Thomas and Shana Ritter perform a Pas-de-Deux to Music during the 2007 Open House Performance, aboard the Lipizzan stallions, Favory Toscana-18 and Conversano Mima. Photo by Amelia Gagliano.

A Brief Outline of the History of Dressage:
Xenophon to Antoine de Pluvinel
- by Dr. Thomas Ritter

©2008 All Rights Reserved
Previously published in Topline Ink Magazine ©2008



Writing a history of dressage that investigates the discoveries of all the gymnastic training tools that shaped the body of knowledge of classical dressage and their role within the training system, along with the socio-economic, historical, and political factors that played a role would be a fascinating research project. But it would require several years to complete, and it would fill an entire book. Since I have neither the time to do all the necessary research at the moment, nor the space within the scope of an article, I will just give a brief outline of the evolution of dressage with a few comments on the most important authors and their contributions to our understanding of dressage.

Xenophon Although horses were already ridden a few centuries earlier, the oldest written source we know of that espouses some of the most important tenets of classical dressage is a treatise by the Greek general Xenophon (430 – 354 BC). He, in turn, refers to a previous author, Simon of Athens, whose writings have unfortunately not survived. What makes Xenophon’s work so remarkable is his concern for the horse’s well-being. He is the first author who insists that the rider has to win his horse’s friendship and willing cooperation, because otherwise the training will have very little value, aesthetic or otherwise. He wrote: “For what the horse does under compulsion, as Simon also observes, is done without understanding; and there is no beauty in it either, any more than if one should whip and spur a dancer. There would be a great deal more ungracefulness than beauty in either a horse or a man that was so treated. No, he should show off all his finest and most brilliant performances willingly and at a mere sign.” This principle remains as relevant today as it was 2500 years ago.

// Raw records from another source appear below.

-- ==== Sys2Proof/Certificates/Slice0/Obligations.lean ====
section
/-! DEFINITION. The statements for the provers. Rules are those of `spec/`. `Samples s x rest` says that the coming
cycle samples the inputs `x`. An equation whose right side is `.next` of an updated state says what the
operation writes, that every other element is unchanged, and that it completes. -/

open Sys2Proof Sys2Proof.Machine

/-! ### RESET, DETACH, IDLE, ARM -/

/-- R200. RESET writes every element of R40 its reset value, from any state; a cycle with `rst = 1` does so
whatever its other inputs are. -/
def Obligations.ResetWritesEveryElement : Prop :=
  ∀ s : State,
    exec .reset s = .next
      { inFrame := false, bitCount := 0#7, accumulator := 0#40, lastEdgeTick := 0#32, resStatus := .timeout,
        resTemp := 0#16, resHum := 0#16, newData := false, done := false, stimulus := s.stimulus } ∧
    ∀ (x : Inputs) (rest : List StimulusWord), x.rst = true → Samples s x rest →
      step s = .next
        { inFrame := false, bitCount := 0#7, accumulator := 0#40, lastEdgeTick := 0#32, resStatus := .timeout,
          resTemp := 0#16, resHum := 0#16, newData := false, done := false, stimulus := rest }

/-- R164. DETACH clears `in_frame` and `done` and holds the rest; a presented edge is not processed; an ARM in the
same cycle still resets the result register. -/
def Obligations.DetachAbandonsTheFrame : Prop :=
  ∀ s : State,
    exec .detach s = .next { s with inFrame := false, done := false } ∧
    ∀ (x : Inputs) (rest : List StimulusWord), x.rst = false → x.attach = false → Samples s x rest →
      (x.arm = false → step s = .next { s with inFrame := false, done := false, stimulus := rest }) ∧
      (x.arm = true → step s = .next
        { s with inFrame := false, done := false, resStatus := .timeout, resTemp := 0#16, resHum := 0#16,
                 newData := false, stimulus := rest })

/-- R162. IDLE writes no decoder state and lets `done` fall. -/
def Obligations.IdleHoldsTheDecoder : Prop :=
  ∀ s : State,
    exec .idle s = .next { s with done := false } ∧
    ∀ (x : Inputs) (rest : List StimulusWord), x.rst = false → x.attach = true → x.edgeValid = false →
      x.arm = false → Samples s x rest → step s = .next { s with done := false, stimulus := rest }

/-- R160. ARM writes TIMEOUT, 0, 0 and `new_data = 0` and touches nothing else. A cycle with `arm = 1`, attached
or not, ends with these and `done = 0`, and its decoder state is that of the same cycle without ARM. -/
def Obligations.ArmStartsAFreshRead : Prop :=
  ∀ s : State,
    exec .arm s = .next
      { s with resStatus := .timeout, resTemp := 0#16, resHum := 0#16, newData := false } ∧
    ∀ (x : Inputs) (rest : List StimulusWord), x.rst = false → x.arm = true → Samples s x rest →
      ∃ t u : State,
        step s = .next t ∧
        step { s with stimulus := wordOfInputs { x with arm := false } :: rest } = .next u ∧
        SameDecoder u t ∧ t.resStatus = .timeout ∧ t.resTemp = 0#16 ∧ t.resHum = 0#16 ∧
        t.newData = false ∧ t.done = false ∧ t.stimulus = rest

/-! ### The EDGE rows -/

/-- R103. EDGE.START, at every interval above 10000 and at no other. -/
def Obligations.EdgeStartBeginsAFrame : Prop :=
  ∀ s : State,
    (∀ t : Tick, exec (.edgeStart t) s = .next
      { s with lastEdgeTick := t, inFrame := true, bitCount := BitVec.ofInt 7 (-2), accumulator := 0#40 }) ∧
    ∀ (x : Inputs) (rest : List StimulusWord), IsEdge x → x.arm = false → Samples s x rest →
      ((decode s.view (wordOfInputs x)).primary = .edgeStart x.edgeTick ↔
        10000 < (x.edgeTick - s.lastEdgeTick).toNat) ∧
      (10000 < (x.edgeTick - s.lastEdgeTick).toNat → step s = .next
        { s with lastEdgeTick := x.edgeTick, inFrame := true, bitCount := BitVec.ofInt 7 (-2),
                 accumulator := 0#40, done := false, stimulus := rest })

/-- R104. EDGE.IGNORE. -/
def Obligations.EdgeOutsideAFrameIsIgnored : Prop :=
  ∀ s : State,
    (∀ t : Tick, exec (.edgeIgnore t) s = .next { s with lastEdgeTick := t }) ∧
    ∀ (x : Inputs) (rest : List StimulusWord), IsEdge x → x.arm = false → Samples s x rest →
      (x.edgeTick - s.lastEdgeTick).toNat ≤ 10000 → s.inFrame = false →
      (decode s.view (wordOfInputs x)).primary = .edgeIgnore x.edgeTick ∧
      step s = .next { s with lastEdgeTick := x.edgeTick, done := false, stimulus := rest }

/-- R106. EDGE.DISCARD: any interval of at most 10000 is consumed without being classified. -/
def Obligations.DiscardSlotsTakeAnyInterval : Prop :=
  ∀ s : State,
    (∀ t : Tick, exec (.edgeDiscard t) s = .next { s with lastEdgeTick := t, bitCount := s.bitCount + 1#7 }) ∧
    ∀ (x : Inputs) (rest : List StimulusWord), IsEdge x → x.arm = false → Samples s x rest →
      (x.edgeTick - s.lastEdgeTick).toNat ≤ 10000 → s.inFrame = true →
      (s.bitCount.toInt = -2 ∨ s.bitCount.toInt = -1) →
      (decode s.view (wordOfInputs x)).primary = .edgeDiscard x.edgeTick ∧
      step s = .next
        { s with lastEdgeTick := x.edgeTick, bitCount := BitVec.ofInt 7 (s.bitCount.toInt + 1), done := false,
                 stimulus := rest }

/-- R109. EDGE.DATA0. -/
def Obligations.ShortPulseAppendsZero : Prop :=
  ∀ s : State,
    (∀ t : Tick, exec (.edgeData0 t) s = .next
      { s with lastEdgeTick := t, bitCount := s.bitCount + 1#7, accumulator := s.accumulator <<< 1 }) ∧
    ∀ (x : Inputs) (rest : List StimulusWord), IsEdge x → x.arm = false → Samples s x rest →
      60 ≤ (x.edgeTick - s.lastEdgeTick).toNat → (x.edgeTick - s.lastEdgeTick).toNat ≤ 100 →
      s.inFrame = true → 0 ≤ s.bitCount.toInt → s.bitCount.toInt ≤ 38 →
      (decode s.view (wordOfInputs x)).primary = .edgeData0 x.edgeTick ∧
      step s = .next
        { s with lastEdgeTick := x.edgeTick, bitCount := BitVec.ofInt 7 (s.bitCount.toInt + 1),
                 accumulator := s.accumulator <<< 1, done := false, stimulus := rest }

15th Century Tapestry Xenophon’s sophisticated and cultured approach to riding and training did not seem to survive under the Roman Empire, much less during the Dark Ages in Europe. During the Middle Ages, when knights in heavy metal plate galloped heavy horses in a straight line towards each other in order to unseat their opponent with a lance, maneuverability, flexibility and subtle ways of communicating were not necessary. The riders, who were relatively immobile in their suits of armor, were standing in the stirrups with straight knees, feet braced forward against the stirrups. The saddles positioned them relatively high above the horse, hardly allowing them to feel anything, and the long shanked curb bits whose reins were held by a heavily gloved hand that also had to carry a heavy wooden shield did not exactly invite fine riding.

King Dom Duarte The first author, who wrote a treatise on riding after several centuries of silence, was king Dom Duarte I (1391 - 1438) of Portugal. His little known book “Livro da ensinança de bem cavalgar toda sela” – The Instruction of the Art of Riding in Every Saddle – was published posthumously in 1438. Dom Duarte died of the plague before he could finish the third part of his book, which deals more specifically with horsemanship. He was only able to complete seven out of sixteen planned “recommendations” for riders.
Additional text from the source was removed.